**PROBLEM TO SOLVE**:
Lines to return, exactly: from the line with "match s1Walk s w ((capBase" to the line with "level deeper; a" in the entries below, both included.

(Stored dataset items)
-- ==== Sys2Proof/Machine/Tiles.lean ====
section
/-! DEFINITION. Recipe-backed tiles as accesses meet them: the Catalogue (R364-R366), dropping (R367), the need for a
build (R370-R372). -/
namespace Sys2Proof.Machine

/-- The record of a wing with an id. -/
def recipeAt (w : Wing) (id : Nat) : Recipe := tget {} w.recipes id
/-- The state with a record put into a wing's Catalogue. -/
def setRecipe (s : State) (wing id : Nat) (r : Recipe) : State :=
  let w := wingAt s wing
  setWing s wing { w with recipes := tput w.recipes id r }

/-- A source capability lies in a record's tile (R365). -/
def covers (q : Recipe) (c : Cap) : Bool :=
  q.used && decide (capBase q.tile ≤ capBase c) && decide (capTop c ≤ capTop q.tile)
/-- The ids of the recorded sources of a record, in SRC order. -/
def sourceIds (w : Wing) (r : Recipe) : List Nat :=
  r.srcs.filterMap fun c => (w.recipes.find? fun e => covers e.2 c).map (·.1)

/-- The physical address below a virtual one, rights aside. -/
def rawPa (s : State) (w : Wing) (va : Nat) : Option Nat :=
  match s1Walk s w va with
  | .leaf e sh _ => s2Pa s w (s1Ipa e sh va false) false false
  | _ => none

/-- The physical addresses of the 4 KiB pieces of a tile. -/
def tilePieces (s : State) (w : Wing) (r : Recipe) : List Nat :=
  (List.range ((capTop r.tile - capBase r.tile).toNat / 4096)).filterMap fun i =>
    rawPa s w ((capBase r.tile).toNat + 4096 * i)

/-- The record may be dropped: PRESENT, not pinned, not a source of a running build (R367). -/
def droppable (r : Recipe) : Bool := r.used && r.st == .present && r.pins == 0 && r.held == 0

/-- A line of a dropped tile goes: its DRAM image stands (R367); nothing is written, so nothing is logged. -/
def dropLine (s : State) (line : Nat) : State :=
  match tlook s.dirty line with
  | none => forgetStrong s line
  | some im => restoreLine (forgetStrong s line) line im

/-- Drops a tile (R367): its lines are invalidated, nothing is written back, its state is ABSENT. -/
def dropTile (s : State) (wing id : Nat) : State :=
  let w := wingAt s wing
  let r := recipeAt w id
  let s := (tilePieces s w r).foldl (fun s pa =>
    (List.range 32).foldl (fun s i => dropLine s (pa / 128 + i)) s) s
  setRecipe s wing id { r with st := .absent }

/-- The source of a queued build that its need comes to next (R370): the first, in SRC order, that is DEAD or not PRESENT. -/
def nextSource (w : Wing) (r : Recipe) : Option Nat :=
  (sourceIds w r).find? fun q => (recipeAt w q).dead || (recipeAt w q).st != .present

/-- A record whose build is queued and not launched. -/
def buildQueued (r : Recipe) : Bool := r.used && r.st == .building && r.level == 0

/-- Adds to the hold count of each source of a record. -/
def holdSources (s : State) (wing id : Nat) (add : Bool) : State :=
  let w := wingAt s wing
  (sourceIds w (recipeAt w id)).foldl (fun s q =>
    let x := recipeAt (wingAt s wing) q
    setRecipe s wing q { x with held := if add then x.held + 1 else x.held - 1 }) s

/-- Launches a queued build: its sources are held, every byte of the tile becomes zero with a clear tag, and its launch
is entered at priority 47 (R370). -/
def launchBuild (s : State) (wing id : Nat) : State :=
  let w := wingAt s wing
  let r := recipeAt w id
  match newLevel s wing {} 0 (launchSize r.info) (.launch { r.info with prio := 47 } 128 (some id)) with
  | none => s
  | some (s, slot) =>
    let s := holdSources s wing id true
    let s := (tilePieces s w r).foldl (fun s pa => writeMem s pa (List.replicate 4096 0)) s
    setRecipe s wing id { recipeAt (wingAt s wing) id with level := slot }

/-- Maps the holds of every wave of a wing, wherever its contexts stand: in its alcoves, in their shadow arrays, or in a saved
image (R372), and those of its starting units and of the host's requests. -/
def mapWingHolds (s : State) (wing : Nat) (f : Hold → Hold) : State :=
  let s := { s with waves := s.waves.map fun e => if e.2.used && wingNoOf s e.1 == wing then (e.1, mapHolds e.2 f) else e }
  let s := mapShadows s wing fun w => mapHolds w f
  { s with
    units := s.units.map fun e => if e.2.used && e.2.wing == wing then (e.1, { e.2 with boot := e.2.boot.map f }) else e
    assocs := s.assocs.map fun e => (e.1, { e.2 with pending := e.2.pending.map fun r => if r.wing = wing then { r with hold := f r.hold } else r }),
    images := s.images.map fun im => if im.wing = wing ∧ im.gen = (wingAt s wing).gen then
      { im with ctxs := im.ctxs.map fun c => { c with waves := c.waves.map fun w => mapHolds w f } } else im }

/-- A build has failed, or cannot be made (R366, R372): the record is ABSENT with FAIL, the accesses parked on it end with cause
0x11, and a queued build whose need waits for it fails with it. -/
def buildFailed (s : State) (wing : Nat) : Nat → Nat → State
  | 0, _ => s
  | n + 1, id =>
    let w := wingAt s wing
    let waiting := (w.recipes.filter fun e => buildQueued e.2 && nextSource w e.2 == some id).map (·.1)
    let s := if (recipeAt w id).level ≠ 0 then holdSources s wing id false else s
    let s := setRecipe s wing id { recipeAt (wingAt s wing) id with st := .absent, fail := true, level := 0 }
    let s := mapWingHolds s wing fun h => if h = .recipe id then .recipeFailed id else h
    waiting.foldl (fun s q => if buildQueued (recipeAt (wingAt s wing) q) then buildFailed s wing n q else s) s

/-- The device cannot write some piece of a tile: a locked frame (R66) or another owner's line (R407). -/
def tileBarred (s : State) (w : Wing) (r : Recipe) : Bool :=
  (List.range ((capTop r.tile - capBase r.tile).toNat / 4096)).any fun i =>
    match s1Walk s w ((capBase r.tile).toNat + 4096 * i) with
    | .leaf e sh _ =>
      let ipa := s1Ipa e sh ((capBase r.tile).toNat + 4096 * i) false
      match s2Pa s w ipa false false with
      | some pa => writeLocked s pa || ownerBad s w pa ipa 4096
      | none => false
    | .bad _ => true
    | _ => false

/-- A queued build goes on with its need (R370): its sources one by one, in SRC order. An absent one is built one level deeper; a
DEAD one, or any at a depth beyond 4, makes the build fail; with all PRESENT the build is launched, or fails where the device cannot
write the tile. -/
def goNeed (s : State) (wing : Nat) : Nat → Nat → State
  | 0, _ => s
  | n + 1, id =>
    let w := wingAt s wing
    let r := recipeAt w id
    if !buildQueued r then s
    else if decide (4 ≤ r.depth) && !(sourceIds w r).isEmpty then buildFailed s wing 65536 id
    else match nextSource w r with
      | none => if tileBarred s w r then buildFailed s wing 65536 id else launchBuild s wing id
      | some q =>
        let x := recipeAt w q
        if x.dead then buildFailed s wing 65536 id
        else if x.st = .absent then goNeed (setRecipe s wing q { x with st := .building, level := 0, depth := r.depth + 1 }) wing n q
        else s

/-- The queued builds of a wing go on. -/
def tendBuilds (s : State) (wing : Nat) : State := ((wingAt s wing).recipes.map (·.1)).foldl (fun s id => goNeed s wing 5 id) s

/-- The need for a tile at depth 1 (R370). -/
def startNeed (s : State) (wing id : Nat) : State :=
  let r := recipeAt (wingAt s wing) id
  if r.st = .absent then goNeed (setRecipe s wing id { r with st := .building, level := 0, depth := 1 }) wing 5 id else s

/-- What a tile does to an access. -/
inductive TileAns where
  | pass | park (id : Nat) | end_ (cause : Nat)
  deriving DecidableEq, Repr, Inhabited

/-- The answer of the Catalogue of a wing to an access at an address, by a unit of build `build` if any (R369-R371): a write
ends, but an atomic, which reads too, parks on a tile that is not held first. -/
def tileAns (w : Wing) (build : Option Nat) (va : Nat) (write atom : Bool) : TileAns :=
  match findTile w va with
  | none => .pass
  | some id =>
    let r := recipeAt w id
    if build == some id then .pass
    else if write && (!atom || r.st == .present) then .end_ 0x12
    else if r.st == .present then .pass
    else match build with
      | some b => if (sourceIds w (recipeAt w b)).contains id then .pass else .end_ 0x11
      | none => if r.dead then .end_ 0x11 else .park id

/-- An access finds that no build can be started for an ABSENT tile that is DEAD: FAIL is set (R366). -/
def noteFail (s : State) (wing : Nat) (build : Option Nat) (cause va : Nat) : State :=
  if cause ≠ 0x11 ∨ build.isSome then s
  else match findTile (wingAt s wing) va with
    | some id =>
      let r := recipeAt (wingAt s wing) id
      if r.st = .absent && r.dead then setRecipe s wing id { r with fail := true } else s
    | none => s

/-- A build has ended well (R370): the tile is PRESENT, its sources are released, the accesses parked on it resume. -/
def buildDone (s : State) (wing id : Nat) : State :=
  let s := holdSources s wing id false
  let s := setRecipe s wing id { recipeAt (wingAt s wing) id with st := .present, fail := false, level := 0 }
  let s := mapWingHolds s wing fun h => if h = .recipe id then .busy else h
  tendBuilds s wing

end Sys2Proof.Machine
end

**ANSWER TO THIS EXERCISE**:
    match s1Walk s w ((capBase r.tile).toNat + 4096 * i) with
    | .leaf e sh _ =>
      let ipa := s1Ipa e sh ((capBase r.tile).toNat + 4096 * i) false
      match s2Pa s w ipa false false with
      | some pa => writeLocked s pa || ownerBad s w pa ipa 4096
      | none => false
    | .bad _ => true
    | _ => false

/-- A queued build goes on with its need (R370): its sources one by one, in SRC order. An absent one is built one level deeper; a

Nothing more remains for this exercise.